> [Work task] Using the entries below, copy out all lines where "setMemChan" is found.

**** Available data

/-- R364: work of priority 1 waits at a channel, once. -/
def askUrgent (u : Urgency) (x : MemChan) : MemChan := if x.urgent.contains u then x else { x with urgent := x.urgent ++ [u] }

/-- R368, R369: an activation: the row is open and tracked, and the package demands an RFM where the bank's rolling count passes its limit. At each
multiple of RH_THRESHOLD an RFM is issued, the leading requester is throttled by one step, and MEM_RH_THROTTLE is raised and logged. -/
def activate (c b row req : Nat) (s : State) : State :=
  let x := memChan s c
  let y := bank x b
  let (rows, r) := trackRow row req y.rows
  let x := setBank b { y with row := some row, rows := rows, raa := y.raa + 1 } x
  let s := setMemChan c (if Config.raaLimit < y.raa + 1 then askUrgent (.rfm b) x else x) s
  if r.count % prmN s P.MEMC_RH_THRESHOLD = 0 then
    let x := askUrgent (.rfm b) (memChan s c)
    let l := leader r
    let step := min 8 (x.steps.get 0 l + 1)
    let s := setMemChan c { x with throttles := x.throttles + b2n (decide (x.steps.get 0 l < 8)),
                                   steps := x.steps.set 0 l step, hit := (x.hit ++ [l]).dedup } s
    logDeviceN 375 0 0 (l + 2 ^ 8 * c + 2 ^ 16 * b + 2 ^ 24 * row) step (raiseOpen 375 s)
  else s

/-- R364: a row hit. -/
def rowHit (s : State) (c : Nat) (addr : Nat) : Bool := (bank (memChan s c) (locOf s addr).bank).row == some (locOf s addr).row

/-- R368: an access opens its row where that is not open. -/
def openRow (c addr req : Nat) (s : State) : State := if rowHit s c addr then s else activate c (locOf s addr).bank (locOf s addr).row req s

/-- R359, R375: an access uses the check block of its data block: it enters the check cache as the most recently used, and an update corrects an error that
it holds. -/
def useCheck (c addr : Nat) (write : Bool) (s : State) : State :=
  let x := memChan s c
  let k := checkBlock (prmN s P.MEMC_INTERLEAVE) addr
  let dirty := write || x.checks.any (fun e => e.1 == k && e.2)
  setMemChan c { x with checks := ((k, dirty) :: x.checks.filter (fun e => e.1 != k)).take 64
                        checkErrs := if write then x.checkErrs.filter (· ≠ k) else x.checkErrs } s

/-- R360: what a read makes of flipped bits of a code word (0 no error, 1 correctable, 2 uncorrectable): a single one is corrected; two, and any in one
byte, are detected. What the code makes of others the spec does not state: a free value. -/
def readKind (flips : List (Fin 528)) (s : State) : Nat × State :=
  match (flips.map Fin.val).dedup with
  | [] => (0, s)
  | [_] => (1, s)
  | [_, _] => (2, s)
  | b :: bs => if bs.all (fun k => k / 8 == b / 8) then (2, s) else let (v, s) := fresh s; (v % 3, s)

/-! ### Errors (R373, R374, R376) -/

/-- R376: the error record. -/
def recordErr (c addr req : Nat) (un : Bool) (s : State) : State :=
  let x := memChan s c
  if x.errValid && x.errUn && !un then s
  else setMemChan c { x with errValid := true, errUn := un, errReq := req, errAddr := addr } s

/-- R373: a correctable error. A scrub read writes the corrected block back; any other queues a scrub. -/
def memCe (c addr req : Nat) (s : State) : State :=
  let s := raiseOpen 371 (recordErr c addr req false s)
  let x := memChan s c
  let hour := (monoNs s :: x.hour).filter (fun t => decide (monoNs s < t + 3600 * 1000000000))
  let big := decide (prmN s P.MEMC_CE_LIMIT < hour.length)
  let s := setMemChan c { x with ces := x.ces + 1, hour := hour, noted := big, ceLimit := x.ceLimit || big,
                                 scrubs := if req = 16 then x.scrubs else x.scrubs ++ [addr] } s
  if big && !x.noted then logDevice 372 0x0701 0 c (raiseOpen 372 s) else s

/-- R403: an uncorrectable read of a transmit buffer: a unit whose first segment is not chosen is dropped whole, a unit begun loses
the segment and is counted. -/
def netBadRead (p f seq : Nat) (s : State) : State :=
  let x := netPort s p
  match (List.range 8).find? (fun q => (txQueue x q).units.any (fun u => u.flow == f && u.seq == seq)) with
  | some q =>
    let t := txQueue x q
    match t.units.find? (fun u => u.flow == f && u.seq == seq) with
    | some u =>
      if u.begun then
        setNetPort p { setTxQueue x q { t with units := t.units.map (fun v => if v = u then { v with sent := min v.bytes.length (v.sent + leAt v.entry 22 2) } else v) } with
          bufDrop := x.bufDrop + 1 } s
      else dispose f 2 seq u.product p (raise (352 + 3 * (p % 3) + 1) f
        (setNetPort p { setTxQueue x q { t with units := t.units.filter (· ≠ u) } with bufDrop := x.bufDrop + 1 } s))
    | none => s
  | none => s

/-- R374: an uncorrectable read of the line history: the line carries LOSS from then on, and the samples of the block are as read, free values. -/
def spoilHistory (n k : Nat) (s : State) : State :=
  let s := { s with recd.hist := s.recd.hist.map (fun e =>
    if e.2.stamp.globalLine = n then (e.1, { e.2 with stamp := { e.2.stamp with flags := setFlag e.2.stamp.flags 0 } }) else e) }
  forEach (List.range 32) (fun i s =>
    let (v, s) := fresh s
    { s with recd.hist := s.recd.hist.map (fun e => if e.2.stamp.globalLine = n then (e.1, { e.2 with px := e.2.px.set (k + i) (v % 2 ^ 16) }) else e) }) s

/-- R374: an uncorrectable error, and its effect on the requester. -/
def memUe (c : Nat) (t : MemTxn) (s : State) : State :=
  let addr := t.addr / 64 * 64
  let s := recordErr c addr t.req true s
  let x := memChan s c
  let s := setMemChan c { x with ues := x.ues + 1, ue := true } { s with badBlocks := (addr :: s.badBlocks).dedup.insertionSort (· ≤ ·) }
  let s := logDevice 373 0x0701 0 addr (raiseOpen 373 s)
  if t.req = 13 ∨ t.req = 14 then { s with core.busErrors := s.core.busErrors + 1 }
  else match t.engine, t.unit with
  | some e, _ => dropCoding e s
  | none, some u => netBadRead u.1 u.2.1 u.2.2 s
  | none, none => match t.line with
    | some l => if t.req = 7 then spoilHistory l.1 l.2 s else s
    | none => s

/-! ### Scheduling (R358, R363 to R366) -/

/-- R366: a port in panic. -/
def inPanic (s : State) (r : Nat) : Bool := (rtp s r).panic.isSome

/-- Any port in panic. -/
def anyPanic (s : State) : Bool := (List.range 8).any (inPanic s)

/-- R364: the priority of a transaction. -/
def memPriority (s : State) (t : MemTxn) : Nat :=
  if t.req < 8 then (if inPanic s t.req then 2 else 3)
  else if t.req = 16 then 6
  else if prmN s P.MEMC_AGE_MAX < t.waited then 4 else 5

/-- R364, R366, R369, R370: a transaction may be granted now: no older one of its requester waits for its block, its requester's throttle step, which admits
one grant in 2^s command slots, admits it, and neither retraining nor panic holds it back. -/
def mayGrant (s : State) (c : Nat) (older : List MemTxn) (t : MemTxn) : Bool :=
  let x := memChan s c
  x.state == 0 && (x.train == 0 || decide (t.req < 8)) && !(older.any (fun o => o.req == t.req && o.addr / 64 == t.addr / 64)) &&
    decide (x.steps.get 0 t.req = 0 ∨ 2 ^ x.steps.get 0 t.req ≤ x.slots.get 0 t.req) && !(t.req == 16 && anyPanic s)

/-- R364: the choice among the waiting transactions, oldest first: by priority, then row hit, then age. It answers the place of the one chosen. -/
def chooseTxn (s : State) (c : Nat) (ts : List MemTxn) : Option (Nat × MemTxn) :=
  let key := fun (t : MemTxn) => 2 * memPriority s t + b2n (!rowHit s c t.addr)
  ((List.range ts.length).filterMap (fun i => match ts[i]? with
    | some t => if mayGrant s c (ts.take i) t then some (i, t) else none
    | none => none)).foldl (fun m t => match m with | some a => if key t.2 < key a.2 then some t else m | none => some t) none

********

> [Worked solution]
  let s := setMemChan c (if Config.raaLimit < y.raa + 1 then askUrgent (.rfm b) x else x) s
    let s := setMemChan c { x with throttles := x.throttles + b2n (decide (x.steps.get 0 l < 8)),
  setMemChan c { x with checks := ((k, dirty) :: x.checks.filter (fun e => e.1 != k)).take 64
  else setMemChan c { x with errValid := true, errUn := un, errReq := req, errAddr := addr } s
  let s := setMemChan c { x with ces := x.ces + 1, hour := hour, noted := big, ceLimit := x.ceLimit || big,
  let s := setMemChan c { x with ues := x.ues + 1, ue := true } { s with badBlocks := (addr :: s.badBlocks).dedup.insertionSort (· ≤ ·) }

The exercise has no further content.